Faculty cannot detect the use of "AI". We have much about that. But neither can "tech" companies.

As for the submission, unlike archive.is, archive.ph, etc. web0.cc does not require Javascript, it does not require the user to solve a CAPTCHA, it does not insist on EDNS0 (ECS),^1 and it does not connect to the following third party URLs

https://www.google.com/recaptcha/api.js?onload=onloadCallbac...

https://www.google.com/webmasters/tools/ping?sitemap=https:/...

https://a.publir.com/platform/1100.js

https://a.publir.com/sellers.json

https://a.publir.com/ads-txt/505/ads.txt

https://top-fwz1.mail.ru/js/code.js

1. Including disabling the use of Cloudflare DNS. Even when a user is not using EDNS0, archive.ph still collects the user's IP address using DNS. For example,

   https://[YOUR_IP_ADDRESS].[YOUR_COUNTRY].inc1.358424231.pixel.archive.ph/x.gif
Further, archive.ph does not seem to work with archive.org. Web0.cc seems to work:

https://web.archive.org/web/20230313185743if_/https://web0.c...

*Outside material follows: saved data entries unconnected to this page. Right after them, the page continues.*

-- ==== Sys2Proof/Machine/Commit.lean ====
section
/-! DEFINITION. Staging, the STAGED checks, the grant and delivery (R149 to R157, R270, R388, R399, R429, R442, R448,
R461, R530). -/

namespace Sys2Proof.Machine

/-- Staging bytes of an effect with `n` data bytes (R149). -/
def stageSize (n : Nat) : Nat := 64 + roundUp n 64

/-- Stage an effect: none when it does not fit (R149, R151). The header's bytes beyond those the spec states are opaque
(log 12). -/
def Core.stage (c : Core) (e : Effect) (key : List Nat) (data : Bytes) : Option Core :=
  let size := stageSize data.length
  if c.stageUsed + size > 1024 * c.stagingKib then none
  else
    let hdr := sliceBytes (Config.effectHeader key) 0 64
    let c := c.spWrite (c.stageBase + c.stageUsed) (hdr ++ sliceBytes data 0 (size - 64))
    let e' := { c.epoch with counts := c.epoch.counts.set 14 (c.stageUsed + size) }
    some { c with effects := c.effects ++ [e], stageUsed := c.stageUsed + size, epoch := e' }

/-- CRC-64 of the staged effects, as the headers and padded data stand in staging (R461). -/
def Core.stagedCrc (c : Core) : BitVec 64 := BitVec.ofNat 64 (crc64 (c.spRead c.stageBase c.stageUsed))

/-- TEND's end: the queues are drained and the checks clean, so the run is finished. A RUNNING task becomes STAGED now, with its
checks; a SPECULATIVE one when its predicate resolves, and a judged one at its judgement (R139, R203, R429, R442, R448, R461,
R462; log 116). -/
def State.finishRun (s : State) (n : Nat) : State :=
  let c := s.core n
  let crc := c.stagedCrc
  if s.judged n then s.modCore n (fun c => { c with phase := .finished, stall := none, crc := some crc, ended := some (.clean crc) })
  else
    let s := s.modCore n (fun c => { c with phase := .finished, stall := none, crc := some crc })
    (s.stageRunning c.job c.task).settleJob c.job

/-- A version's slot of a pillar (R391). -/
def Pillar.slotOf (p : Pillar) (v : Nat) : Nat := if p.slots.length = 0 then 0 else v % p.slots.length
/-- The state of a version's slot (R391). -/
def Pillar.slotState (p : Pillar) (v : Nat) : SlotState := (p.slots.getD (p.slotOf v) {}).st
/-- Set the state of a slot (R391). -/
def Pillar.setSlot (p : Pillar) (k : Nat) (st : SlotState) : Pillar := { p with slots := p.slots.set k { st := st } }

/-- Change pillar `index` of a partition on a core. -/
def Core.modPillar (c : Core) (part index : Nat) (f : Pillar → Pillar) : Core :=
  { c with pillars := c.pillars.map (fun p => if p.part = part ∧ p.index = index then f p else p) }

/-- Apply one held resident change at the grant (R385, R388, R390, R391, R396, R398). -/
def Core.applyHeld (c : Core) (h : Held) : Core :=
  match h with
  | .define part index base slotBytes slots policy spEntries entryBytes ovfVa ovfEntries =>
    { c with pillars := c.pillars ++ [{
        part := part, index := index, base := base, slotBytes := slotBytes,
        slots := (List.range slots).map (fun k => { st := if c.building.contains (index, k) then .building else .free }),
        policy := policy, spEntries := spEntries, entryBytes := entryBytes, ovfVa := BitVec.ofNat 64 ovfVa,
        ovfEntries := ovfEntries, definedBy := c.job }] }
  | .release index => c.endPillars (fun p => p.part == c.part && p.index == index)
  | .publish index v => c.modPillar c.part index (fun p => { p.setSlot (p.slotOf v) (.live v) with newest := some v })
  | .retire index v =>
    c.modPillar c.part index (fun p =>
      match p.slotState v with
      | .live x => if x = v then p.setSlot (p.slotOf v) .free else p
      | .building => p.setSlot (p.slotOf v) .free
      | .free => p)
  | .put index key place length =>
    c.modPillar c.part index (fun p =>
      { p with stash := p.stash.filter (fun e => e.key != key) ++ [{ key := key, place := place, length := length }] })
  | .freeKey index key => c.modPillar c.part index (fun p => { p with stash := p.stash.filter (fun e => e.key != key) })

/-- Sectors of staged data that lie in uncorrectable staging words (R450), as sector numbers of the data. -/
def Core.badStaged (c : Core) (off n : Nat) : List Nat :=
  (List.range (ceilDiv n 32)).filter (fun k =>
    c.badWords.contains ((off + 64 + 32 * k) / 16) || c.badWords.contains ((off + 64 + 32 * k) / 16 + 1))

/-- DPA of byte `i` of physical pieces. -/
def pieceAt : List (Nat × Nat) → Nat → Nat
  | [], _ => 0
  | (d, n) :: ps, i => if i < n then d + i else pieceAt ps (i - n)

/-- A tensor watch copies the overlapping bytes of a delivered write (R530). -/
def State.watchCopy (s : State) (n va : Nat) (data : Bytes) : State :=
  let c := s.core n
  match s.job c.job, s.task c.job c.task with
  | some j, some t =>
    j.watch.foldl (fun s w =>
      let lo := max va w.va
      let hi := min (va + data.length) (w.va + w.length)
      let learn := t.cls == 1
      let ok := (w.version == 0xFFFFFFFF || (learn && w.version == bitsOf t.tag.toNat 31 0))
        && (w.mb == 0xFF || (learn && w.mb == bitsOf t.tag.toNat 37 32))
      if decide (lo < hi) && ok then
        let bs := (data.drop (lo - va)).take (hi - lo)
        let dst := w.dest + (lo - w.va)
        let r := s.xlateRangeAgent c.part dst (hi - lo) true
        let s := s.touchWalks c.part dst (hi - lo)
        let s := match r with | .inl ps => s.writePieces ps bs | .inr _ => s
        let failed := match r with | .inl _ => false | .inr _ => true
        s.trace c.part 8 (coreSource n) 2 (leBytes 1 w.index ++ leBytes 1 (b2n failed) ++ leBytes 2 c.task ++ leBytes 4 j.id.toNat
          ++ leBytes 8 dst ++ leBytes 8 lo ++ leBytes 4 (hi - lo)
          ++ leBytes 4 (if learn then bitsOf t.tag.toNat 31 0 else w.version)
          ++ leBytes 1 (if learn then bitsOf t.tag.toNat 37 32 else w.mb))
      else s) s
  | _, _ => s

/-- Data bytes of a SEND that one packet carries: 64 flits of 224 bytes less the packet header (R416; log 29). -/
def sendChunk : Nat := 14304

/-- The armed collective of a partition and number (R425). -/
def State.armedColl (s : State) (part num : Nat) : Option Nat :=
  s.lnk.colls.findIdx? (fun c => c.part == part && c.number == num)

/-- When every rank has arrived, rank 0 sends the releases and applies its own signals (R430, R519). -/
def State.barrierCheck (s : State) (i : Nat) : State :=
  let c := s.coll i
  if c.desc.myRank = 0 ∧ (List.range c.desc.ranks).all (fun r => c.arrivals.contains r) then
    let t3 := s.stamp
    let s := (List.range c.desc.ranks).foldl (fun (s : State) r =>
      if r = 0 then s
      else
        let t2 := ((c.arriveStamps.find? (fun x => x.1 == r)).map (fun x => x.2.2)).getD 0
        s.sendCtl (c.rankNode r).2 {
          dst := BitVec.ofNat 12 (c.rankNode r).1, vc := 0, msg := msgRelease, key := c.desc.key,
          rank := 0, data := leBytes 8 t2.toNat ++ leBytes 8 t3.toNat }) s
    let (s, left) := s.applySignals c.part c.keptSignals
    s.modColl i (fun c => { c with arrivals := [], arriveStamps := [], keptSignals := left })
  else s

/-- A local barrier arrival: the signal is kept, and rank 0 is told (R430, R519; without an armed barrier nothing is sent,
log 32). -/
def State.barrierArrive (s : State) (part num : Nat) (sg : Option LinkSignal) : State :=
  match s.armedColl part num with
  | none => s
  | some i =>
    let t1 := s.stamp
    let s := s.modColl i (fun c => { c with keptSignals := c.keptSignals ++ sg.toList, t1 := t1 })
    let c := s.coll i
    if c.desc.myRank = 0 then
      (s.modColl i (fun c => { c with arrivals := insertSorted 0 c.arrivals })).barrierCheck i
    else
      s.sendCtl (c.rankNode 0).2 {
        dst := BitVec.ofNat 12 (c.rankNode 0).1, vc := 0, msg := msgArrive, key := c.desc.key,
        rank := BitVec.ofNat 16 c.desc.myRank, data := leBytes 8 t1.toNat }

/-- A packet to this module itself stays inside it (R430). -/
def State.sendSelf (s : State) (core : Option Nat) (p : Packet) : State :=
  let tag := s.nextTag p.dst.toNat p.vc.toNat
  let p := { p with src := BitVec.ofNat 12 s.nodeId, tag := BitVec.ofNat 32 tag, port := 6 }
  s.modLnk (fun l =>
    { l with txTag := (p.dst.toNat, p.vc.toNat, tag) :: l.txTag.filter (fun x => !(x.1 == p.dst.toNat && x.2.1 == p.vc.toNat)),
             tx := l.tx ++ [{ pkt := p, port := 7, core := core }], recvPend := l.recvPend ++ [p] })

/-- Staging bytes that an effect takes (R149). -/
def Effect.size : Effect → Nat
  | .dramWrite _ _ d => stageSize d.length
  | .remoteAcc _ _ l _ => stageSize (256 * l.length)
  | .linkSend _ _ _ _ d _ => stageSize d.length
  | _ => 64

/-- Corrected single-bit errors of the words read are counted (R449). -/
def Core.countFlips (c : Core) (ws : List Nat) : Core :=
  (ws.filter (fun w => c.flipWords.contains w)).foldl (fun (c : Core) _ => c.countRel 2) c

To hop on this tagline train...open to any critiques.

"Share any link with ads and tracking removed."

Rationale:

Sharing = most important verb/subject. Followed by the subject (links)

Ads and tracking - people know what ads are, they might know what tracking implies. trackers may be more abstract.

Clutter - removed this word. What does clutter mean in this context?


My bad.

First of all thank you all for the feedback & suggestions.

I think these all are good suggestions. I will pick one for sure


Agreed. Some example links or a single small before/after image would have helped.


“Generate removal of clutter, ads and trackers” and then everyone is happy :D


"Generate a URL that brings the content of any article into focus, leaving the clutter, ads, and tracking behind"


I use archive.is because it removes ads, cookie banners, and doesn't execute archived webapage's javascript.


Thats good.

Honest question, Would you enjoy reading articles from archive.is on your mobile phone?

as far as i remember, its not mobile-friendly.


It is mobile friendly towards reader-mode of iPhone Safari which is more than enough for me since I have reader-mode on by default for articles.

But I can agree that it doesn't render mobile-friendly websites by default.


Nice. How about creating a bookmarklet to make it super easy to share a web0.cc link from the current page?

Then people don't need to copy the url, go to web0.cc, paste it and submit.

Also maybe if the refresh can be reliably done after a few seconds then you could make the page refresh itself automatically (it's not difficult for the user but it's one less thing to handle). You could tweak the refresh time by how busy your site is.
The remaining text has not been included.